RAK Ceramics PJSC (Ticker: RAKCEC: Abu Dhabi), one of the largest ceramics’ brands in the world, announced its results for the first quarter ended 31 March 2017.
The company reported strong QoQ performance with total revenues growing by 4.0% to AED 681.1 million and core revenues growing by 10.8% to 620.6 million.
Compared to the same period in 2016, total and core revenues declined by 7.4% and 3.7% respectively. Non-core revenues declined 33.5% YoY, in-line with the company’s strategy to divest non-core operations.
Strong core business performance
RAK Ceramics’ core businesses growth was driven by growth in tile revenues of 13.0% QoQ, stable growth in sanitaryware revenues of 2.9% and growth in tableware revenues of 12.9%.
Tiles and sanitaryware revenues were driven predominantly by the UAE market and increased sales to Saudi Arabia. Tableware sales were 40% higher YoY on account of the consolidation of Restofair, which took effect from January 1st 2017. Like for like tableware revenues increased 4.3% compared to Q1 2016.
Increased regional demand
Revenues in the UAE, the company’s largest market, rose by 10.2% QoQ and 5.4% YoY. This growth was driven by a revenue increase of 17.9% YoY in sanitaryware and 2.2% YoY in tiles.
Sales in Saudi Arabia, one of the company’s core markets, surged by 85% to AED 51.0 million compared to AED 27.6 million in the previous quarter. While still below Q1 2016 levels, the quarterly rebound appears to signal the beginning of a market recovery.
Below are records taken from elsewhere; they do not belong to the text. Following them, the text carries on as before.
-- ==== Sys2Proof/Laws/State.lean ====
section
/-! SUPPORT. What the basic updates of the device leave alone: one lemma per field and update, all true by definition, so
that no proof unfolds a record update. -/

namespace Sys2Proof.Machine

/-! `Device.wr`. -/

@[simp] theorem Device.wr_loHeld (d : Device) (a v : Nat) : (d.wr a v).loHeld = d.loHeld := rfl
@[simp] theorem Device.wr_hiLatch (d : Device) (a v : Nat) : (d.wr a v).hiLatch = d.hiLatch := rfl
@[simp] theorem Device.wr_hostRead (d : Device) (a v : Nat) : (d.wr a v).hostRead = d.hostRead := rfl
@[simp] theorem Device.wr_hostReadEp (d : Device) (a v : Nat) : (d.wr a v).hostReadEp = d.hostReadEp := rfl
@[simp] theorem Device.wr_outbox (d : Device) (a v : Nat) : (d.wr a v).outbox = d.outbox := rfl
@[simp] theorem Device.wr_time (d : Device) (a v : Nat) : (d.wr a v).time = d.time := rfl
@[simp] theorem Device.wr_timeRem (d : Device) (a v : Nat) : (d.wr a v).timeRem = d.timeRem := rfl
@[simp] theorem Device.wr_freeCount (d : Device) (a v : Nat) : (d.wr a v).freeCount = d.freeCount := rfl
@[simp] theorem Device.wr_latAt (d : Device) (a v : Nat) : (d.wr a v).latAt = d.latAt := rfl
@[simp] theorem Device.wr_bankUsed (d : Device) (a v : Nat) : (d.wr a v).bankUsed = d.bankUsed := rfl
@[simp] theorem Device.wr_breqs (d : Device) (a v : Nat) : (d.wr a v).breqs = d.breqs := rfl
@[simp] theorem Device.wr_completions (d : Device) (a v : Nat) : (d.wr a v).completions = d.completions := rfl
@[simp] theorem Device.wr_mem (d : Device) (a v : Nat) : (d.wr a v).mem = d.mem := rfl
@[simp] theorem Device.wr_prog (d : Device) (a v : Nat) : (d.wr a v).prog = d.prog := rfl
@[simp] theorem Device.wr_xmem (d : Device) (a v : Nat) : (d.wr a v).xmem = d.xmem := rfl
@[simp] theorem Device.wr_ymem (d : Device) (a v : Nat) : (d.wr a v).ymem = d.ymem := rfl
@[simp] theorem Device.wr_lmem (d : Device) (a v : Nat) : (d.wr a v).lmem = d.lmem := rfl
@[simp] theorem Device.wr_ctx (d : Device) (a v : Nat) : (d.wr a v).ctx = d.ctx := rfl
@[simp] theorem Device.wr_lanes (d : Device) (a v : Nat) : (d.wr a v).lanes = d.lanes := rfl
@[simp] theorem Device.wr_lrefLost (d : Device) (a v : Nat) : (d.wr a v).lrefLost = d.lrefLost := rfl
@[simp] theorem Device.wr_streams (d : Device) (a v : Nat) : (d.wr a v).streams = d.streams := rfl
@[simp] theorem Device.wr_exports (d : Device) (a v : Nat) : (d.wr a v).exports = d.exports := rfl
@[simp] theorem Device.wr_corrs (d : Device) (a v : Nat) : (d.wr a v).corrs = d.corrs := rfl
@[simp] theorem Device.wr_chans (d : Device) (a v : Nat) : (d.wr a v).chans = d.chans := rfl
@[simp] theorem Device.wr_syncIn (d : Device) (a v : Nat) : (d.wr a v).syncIn = d.syncIn := rfl
@[simp] theorem Device.wr_syncLeft (d : Device) (a v : Nat) : (d.wr a v).syncLeft = d.syncLeft := rfl
@[simp] theorem Device.wr_bufs (d : Device) (a v : Nat) : (d.wr a v).bufs = d.bufs := rfl
@[simp] theorem Device.wr_seqs (d : Device) (a v : Nat) : (d.wr a v).seqs = d.seqs := rfl
@[simp] theorem Device.wr_sidNext (d : Device) (a v : Nat) : (d.wr a v).sidNext = d.sidNext := rfl
@[simp] theorem Device.wr_ctxs (d : Device) (a v : Nat) : (d.wr a v).ctxs = d.ctxs := rfl
@[simp] theorem Device.wr_ready (d : Device) (a v : Nat) : (d.wr a v).ready = d.ready := rfl
@[simp] theorem Device.wr_flight (d : Device) (a v : Nat) : (d.wr a v).flight = d.flight := rfl
@[simp] theorem Device.wr_pipeFree (d : Device) (a v : Nat) : (d.wr a v).pipeFree = d.pipeFree := rfl
@[simp] theorem Device.wr_run (d : Device) (a v : Nat) : (d.wr a v).run = d.run := rfl
@[simp] theorem Device.wr_pend (d : Device) (a v : Nat) : (d.wr a v).pend = d.pend := rfl
@[simp] theorem Device.wr_checking (d : Device) (a v : Nat) : (d.wr a v).checking = d.checking := rfl
@[simp] theorem Device.wr_traces (d : Device) (a v : Nat) : (d.wr a v).traces = d.traces := rfl
@[simp] theorem Device.wr_planes (d : Device) (a v : Nat) : (d.wr a v).planes = d.planes := rfl
@[simp] theorem Device.wr_violRecs (d : Device) (a v : Nat) : (d.wr a v).violRecs = d.violRecs := rfl
@[simp] theorem Device.wr_units (d : Device) (a v : Nat) : (d.wr a v).units = d.units := rfl
@[simp] theorem Device.wr_firings (d : Device) (a v : Nat) : (d.wr a v).firings = d.firings := rfl
@[simp] theorem Device.wr_tapHist (d : Device) (a v : Nat) : (d.wr a v).tapHist = d.tapHist := rfl
@[simp] theorem Device.wr_caps (d : Device) (a v : Nat) : (d.wr a v).caps = d.caps := rfl
@[simp] theorem Device.wr_engines (d : Device) (a v : Nat) : (d.wr a v).engines = d.engines := rfl
@[simp] theorem Device.wr_tests (d : Device) (a v : Nat) : (d.wr a v).tests = d.tests := rfl
@[simp] theorem Device.wr_issued (d : Device) (a v : Nat) : (d.wr a v).issued = d.issued := rfl
@[simp] theorem Device.wr_queues (d : Device) (a v : Nat) : (d.wr a v).queues = d.queues := rfl
@[simp] theorem Device.wr_zjobs (d : Device) (a v : Nat) : (d.wr a v).zjobs = d.zjobs := rfl
@[simp] theorem Device.wr_ujobs (d : Device) (a v : Nat) : (d.wr a v).ujobs = d.ujobs := rfl
@[simp] theorem Device.wr_poison (d : Device) (a v : Nat) : (d.wr a v).poison = d.poison := rfl
@[simp] theorem Device.wr_memc (d : Device) (a v : Nat) : (d.wr a v).memc = d.memc := rfl
@[simp] theorem Device.wr_dmas (d : Device) (a v : Nat) : (d.wr a v).dmas = d.dmas := rfl
@[simp] theorem Device.wr_regions (d : Device) (a v : Nat) : (d.wr a v).regions = d.regions := rfl
@[simp] theorem Device.wr_rot (d : Device) (a v : Nat) : (d.wr a v).rot = d.rot := rfl
@[simp] theorem Device.wr_roots (d : Device) (a v : Nat) : (d.wr a v).roots = d.roots := rfl
@[simp] theorem Device.wr_ckos (d : Device) (a v : Nat) : (d.wr a v).ckos = d.ckos := rfl
@[simp] theorem Device.wr_vdd (d : Device) (a v : Nat) : (d.wr a v).vdd = d.vdd := rfl
@[simp] theorem Device.wr_evins (d : Device) (a v : Nat) : (d.wr a v).evins = d.evins := rfl
@[simp] theorem Device.wr_stats (d : Device) (a v : Nat) : (d.wr a v).stats = d.stats := rfl
@[simp] theorem Device.wr_setReq (d : Device) (a v : Nat) : (d.wr a v).setReq = d.setReq := rfl
@[simp] theorem Device.wr_mons (d : Device) (a v : Nat) : (d.wr a v).mons = d.mons := rfl
@[simp] theorem Device.wr_monIn (d : Device) (a v : Nat) : (d.wr a v).monIn = d.monIn := rfl
@[simp] theorem Device.wr_monSync (d : Device) (a v : Nat) : (d.wr a v).monSync = d.monSync := rfl
@[simp] theorem Device.wr_i2cPtr (d : Device) (a v : Nat) : (d.wr a v).i2cPtr = d.i2cPtr := rfl
@[simp] theorem Device.wr_i2cLatch (d : Device) (a v : Nat) : (d.wr a v).i2cLatch = d.i2cLatch := rfl
@[simp] theorem Device.wr_cas (d : Device) (a v : Nat) : (d.wr a v).cas = d.cas := rfl
@[simp] theorem Device.wr_anchorCtx (d : Device) (a v : Nat) : (d.wr a v).anchorCtx = d.anchorCtx := rfl
@[simp] theorem Device.wr_panel (d : Device) (a v : Nat) : (d.wr a v).panel = d.panel := rfl
@[simp] theorem Device.wr_sys (d : Device) (a v : Nat) : (d.wr a v).sys = d.sys := rfl
@[simp] theorem Device.wr_tap (d : Device) (a v : Nat) : (d.wr a v).tap = d.tap := rfl
@[simp] theorem Device.wr_d3hot (d : Device) (a v : Nat) : (d.wr a v).d3hot = d.d3hot := rfl
@[simp] theorem Device.wr_linkDown (d : Device) (a v : Nat) : (d.wr a v).linkDown = d.linkDown := rfl
@[simp] theorem Device.wr_cfg (d : Device) (a v : Nat) : (d.wr a v).cfg = d.cfg := rfl

/-! `Device.setFld`. -/

@[simp] theorem Device.setFld_loHeld (d : Device) (x : FieldAt) (v : Nat) : (d.setFld x v).loHeld = d.loHeld := rfl
@[simp] theorem Device.setFld_hiLatch (d : Device) (x : FieldAt) (v : Nat) : (d.setFld x v).hiLatch = d.hiLatch := rfl
@[simp] theorem Device.setFld_hostRead (d : Device) (x : FieldAt) (v : Nat) : (d.setFld x v).hostRead = d.hostRead := rfl
@[simp] theorem Device.setFld_hostReadEp (d : Device) (x : FieldAt) (v : Nat) : (d.setFld x v).hostReadEp = d.hostReadEp := rfl
@[simp] theorem Device.setFld_outbox (d : Device) (x : FieldAt) (v : Nat) : (d.setFld x v).outbox = d.outbox := rfl
@[simp] theorem Device.setFld_time (d : Device) (x : FieldAt) (v : Nat) : (d.setFld x v).time = d.time := rfl
@[simp] theorem Device.setFld_timeRem (d : Device) (x : FieldAt) (v : Nat) : (d.setFld x v).timeRem = d.timeRem := rfl
@[simp] theorem Device.setFld_freeCount (d : Device) (x : FieldAt) (v : Nat) : (d.setFld x v).freeCount = d.freeCount := rfl
@[simp] theorem Device.setFld_latAt (d : Device) (x : FieldAt) (v : Nat) : (d.setFld x v).latAt = d.latAt := rfl
@[simp] theorem Device.setFld_bankUsed (d : Device) (x : FieldAt) (v : Nat) : (d.setFld x v).bankUsed = d.bankUsed := rfl
@[simp] theorem Device.setFld_breqs (d : Device) (x : FieldAt) (v : Nat) : (d.setFld x v).breqs = d.breqs := rfl
@[simp] theorem Device.setFld_completions (d : Device) (x : FieldAt) (v : Nat) : (d.setFld x v).completions = d.completions := rfl
@[simp] theorem Device.setFld_mem (d : Device) (x : FieldAt) (v : Nat) : (d.setFld x v).mem = d.mem := rfl
@[simp] theorem Device.setFld_prog (d : Device) (x : FieldAt) (v : Nat) : (d.setFld x v).prog = d.prog := rfl
@[simp] theorem Device.setFld_xmem (d : Device) (x : FieldAt) (v : Nat) : (d.setFld x v).xmem = d.xmem := rfl
@[simp] theorem Device.setFld_ymem (d : Device) (x : FieldAt) (v : Nat) : (d.setFld x v).ymem = d.ymem := rfl
@[simp] theorem Device.setFld_lmem (d : Device) (x : FieldAt) (v : Nat) : (d.setFld x v).lmem = d.lmem := rfl
@[simp] theorem Device.setFld_ctx (d : Device) (x : FieldAt) (v : Nat) : (d.setFld x v).ctx = d.ctx := rfl
@[simp] theorem Device.setFld_lanes (d : Device) (x : FieldAt) (v : Nat) : (d.setFld x v).lanes = d.lanes := rfl
@[simp] theorem Device.setFld_lrefLost (d : Device) (x : FieldAt) (v : Nat) : (d.setFld x v).lrefLost = d.lrefLost := rfl
@[simp] theorem Device.setFld_streams (d : Device) (x : FieldAt) (v : Nat) : (d.setFld x v).streams = d.streams := rfl
@[simp] theorem Device.setFld_exports (d : Device) (x : FieldAt) (v : Nat) : (d.setFld x v).exports = d.exports := rfl
@[simp] theorem Device.setFld_corrs (d : Device) (x : FieldAt) (v : Nat) : (d.setFld x v).corrs = d.corrs := rfl
@[simp] theorem Device.setFld_chans (d : Device) (x : FieldAt) (v : Nat) : (d.setFld x v).chans = d.chans := rfl
@[simp] theorem Device.setFld_syncIn (d : Device) (x : FieldAt) (v : Nat) : (d.setFld x v).syncIn = d.syncIn := rfl
@[simp] theorem Device.setFld_syncLeft (d : Device) (x : FieldAt) (v : Nat) : (d.setFld x v).syncLeft = d.syncLeft := rfl
@[simp] theorem Device.setFld_bufs (d : Device) (x : FieldAt) (v : Nat) : (d.setFld x v).bufs = d.bufs := rfl
@[simp] theorem Device.setFld_seqs (d : Device) (x : FieldAt) (v : Nat) : (d.setFld x v).seqs = d.seqs := rfl
@[simp] theorem Device.setFld_sidNext (d : Device) (x : FieldAt) (v : Nat) : (d.setFld x v).sidNext = d.sidNext := rfl
@[simp] theorem Device.setFld_ctxs (d : Device) (x : FieldAt) (v : Nat) : (d.setFld x v).ctxs = d.ctxs := rfl
@[simp] theorem Device.setFld_ready (d : Device) (x : FieldAt) (v : Nat) : (d.setFld x v).ready = d.ready := rfl
@[simp] theorem Device.setFld_flight (d : Device) (x : FieldAt) (v : Nat) : (d.setFld x v).flight = d.flight := rfl
@[simp] theorem Device.setFld_pipeFree (d : Device) (x : FieldAt) (v : Nat) : (d.setFld x v).pipeFree = d.pipeFree := rfl
@[simp] theorem Device.setFld_run (d : Device) (x : FieldAt) (v : Nat) : (d.setFld x v).run = d.run := rfl
@[simp] theorem Device.setFld_pend (d : Device) (x : FieldAt) (v : Nat) : (d.setFld x v).pend = d.pend := rfl
@[simp] theorem Device.setFld_checking (d : Device) (x : FieldAt) (v : Nat) : (d.setFld x v).checking = d.checking := rfl
@[simp] theorem Device.setFld_traces (d : Device) (x : FieldAt) (v : Nat) : (d.setFld x v).traces = d.traces := rfl
@[simp] theorem Device.setFld_planes (d : Device) (x : FieldAt) (v : Nat) : (d.setFld x v).planes = d.planes := rfl
@[simp] theorem Device.setFld_violRecs (d : Device) (x : FieldAt) (v : Nat) : (d.setFld x v).violRecs = d.violRecs := rfl
@[simp] theorem Device.setFld_units (d : Device) (x : FieldAt) (v : Nat) : (d.setFld x v).units = d.units := rfl
@[simp] theorem Device.setFld_firings (d : Device) (x : FieldAt) (v : Nat) : (d.setFld x v).firings = d.firings := rfl
@[simp] theorem Device.setFld_tapHist (d : Device) (x : FieldAt) (v : Nat) : (d.setFld x v).tapHist = d.tapHist := rfl
@[simp] theorem Device.setFld_caps (d : Device) (x : FieldAt) (v : Nat) : (d.setFld x v).caps = d.caps := rfl
@[simp] theorem Device.setFld_engines (d : Device) (x : FieldAt) (v : Nat) : (d.setFld x v).engines = d.engines := rfl
@[simp] theorem Device.setFld_tests (d : Device) (x : FieldAt) (v : Nat) : (d.setFld x v).tests = d.tests := rfl
@[simp] theorem Device.setFld_issued (d : Device) (x : FieldAt) (v : Nat) : (d.setFld x v).issued = d.issued := rfl
@[simp] theorem Device.setFld_queues (d : Device) (x : FieldAt) (v : Nat) : (d.setFld x v).queues = d.queues := rfl
@[simp] theorem Device.setFld_zjobs (d : Device) (x : FieldAt) (v : Nat) : (d.setFld x v).zjobs = d.zjobs := rfl
@[simp] theorem Device.setFld_ujobs (d : Device) (x : FieldAt) (v : Nat) : (d.setFld x v).ujobs = d.ujobs := rfl
@[simp] theorem Device.setFld_poison (d : Device) (x : FieldAt) (v : Nat) : (d.setFld x v).poison = d.poison := rfl
@[simp] theorem Device.setFld_memc (d : Device) (x : FieldAt) (v : Nat) : (d.setFld x v).memc = d.memc := rfl
@[simp] theorem Device.setFld_dmas (d : Device) (x : FieldAt) (v : Nat) : (d.setFld x v).dmas = d.dmas := rfl
@[simp] theorem Device.setFld_regions (d : Device) (x : FieldAt) (v : Nat) : (d.setFld x v).regions = d.regions := rfl
@[simp] theorem Device.setFld_rot (d : Device) (x : FieldAt) (v : Nat) : (d.setFld x v).rot = d.rot := rfl
@[simp] theorem Device.setFld_roots (d : Device) (x : FieldAt) (v : Nat) : (d.setFld x v).roots = d.roots := rfl
@[simp] theorem Device.setFld_ckos (d : Device) (x : FieldAt) (v : Nat) : (d.setFld x v).ckos = d.ckos := rfl
@[simp] theorem Device.setFld_vdd (d : Device) (x : FieldAt) (v : Nat) : (d.setFld x v).vdd = d.vdd := rfl
@[simp] theorem Device.setFld_evins (d : Device) (x : FieldAt) (v : Nat) : (d.setFld x v).evins = d.evins := rfl
@[simp] theorem Device.setFld_stats (d : Device) (x : FieldAt) (v : Nat) : (d.setFld x v).stats = d.stats := rfl
@[simp] theorem Device.setFld_setReq (d : Device) (x : FieldAt) (v : Nat) : (d.setFld x v).setReq = d.setReq := rfl
@[simp] theorem Device.setFld_mons (d : Device) (x : FieldAt) (v : Nat) : (d.setFld x v).mons = d.mons := rfl
@[simp] theorem Device.setFld_monIn (d : Device) (x : FieldAt) (v : Nat) : (d.setFld x v).monIn = d.monIn := rfl
@[simp] theorem Device.setFld_monSync (d : Device) (x : FieldAt) (v : Nat) : (d.setFld x v).monSync = d.monSync := rfl
@[simp] theorem Device.setFld_i2cPtr (d : Device) (x : FieldAt) (v : Nat) : (d.setFld x v).i2cPtr = d.i2cPtr := rfl
@[simp] theorem Device.setFld_i2cLatch (d : Device) (x : FieldAt) (v : Nat) : (d.setFld x v).i2cLatch = d.i2cLatch := rfl
@[simp] theorem Device.setFld_cas (d : Device) (x : FieldAt) (v : Nat) : (d.setFld x v).cas = d.cas := rfl
@[simp] theorem Device.setFld_anchorCtx (d : Device) (x : FieldAt) (v : Nat) : (d.setFld x v).anchorCtx = d.anchorCtx := rfl
@[simp] theorem Device.setFld_panel (d : Device) (x : FieldAt) (v : Nat) : (d.setFld x v).panel = d.panel := rfl
@[simp] theorem Device.setFld_sys (d : Device) (x : FieldAt) (v : Nat) : (d.setFld x v).sys = d.sys := rfl
@[simp] theorem Device.setFld_tap (d : Device) (x : FieldAt) (v : Nat) : (d.setFld x v).tap = d.tap := rfl
@[simp] theorem Device.setFld_d3hot (d : Device) (x : FieldAt) (v : Nat) : (d.setFld x v).d3hot = d.d3hot := rfl
@[simp] theorem Device.setFld_linkDown (d : Device) (x : FieldAt) (v : Nat) : (d.setFld x v).linkDown = d.linkDown := rfl
@[simp] theorem Device.setFld_cfg (d : Device) (x : FieldAt) (v : Nat) : (d.setFld x v).cfg = d.cfg := rfl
Driven predominantly by strong demand in the UAE and Europe, sanitaryware revenues grew by 9.6% to AED 122.2 million vs. AED 111.5 million in Q1 2016. This increase is also demonstrative of the group’s ongoing investment in sanitaryware capacity expansions.
Operational efficiencies driving profitability
The company showed positive momentum in gross margin improvements for the first quarter of 2017 reporting core gross margins of 32.1%, up 190bps YoY. Tile gross margins increased 160bps YoY to 27.1%, their highest quarterly result since 2014, driven by improved production efficiencies across UAE tile plants.
Core EBITDA was stable at AED 96.4 million compared to Q1 2016 while EBITDA margins showed a healthy improvement over the same period from 14.9% in Q1 2016 to 15.5% in Q1 2017. This is a result of ongoing cost rationalisation initiatives across the group. Sales, general and administrative expenses were 6.2% lower YoY and the group is targeting further overhead reductions of up to AED 30 million in 2017.
Abdallah Massaad, Group CEO, RAK Ceramics commented
“Our first quarter performance came as expected. We successfully identified the UAE as a source of growth and we are pleased to see Saudi Arabia having turned a corner. Our second half results should also benefit from a turnaround in sales in India and greater production from Iran. We continue to remain focused on cost efficiencies and anticipate better gross margins and lower overheads going forward, which we believe will increase profitability and shareholder value.”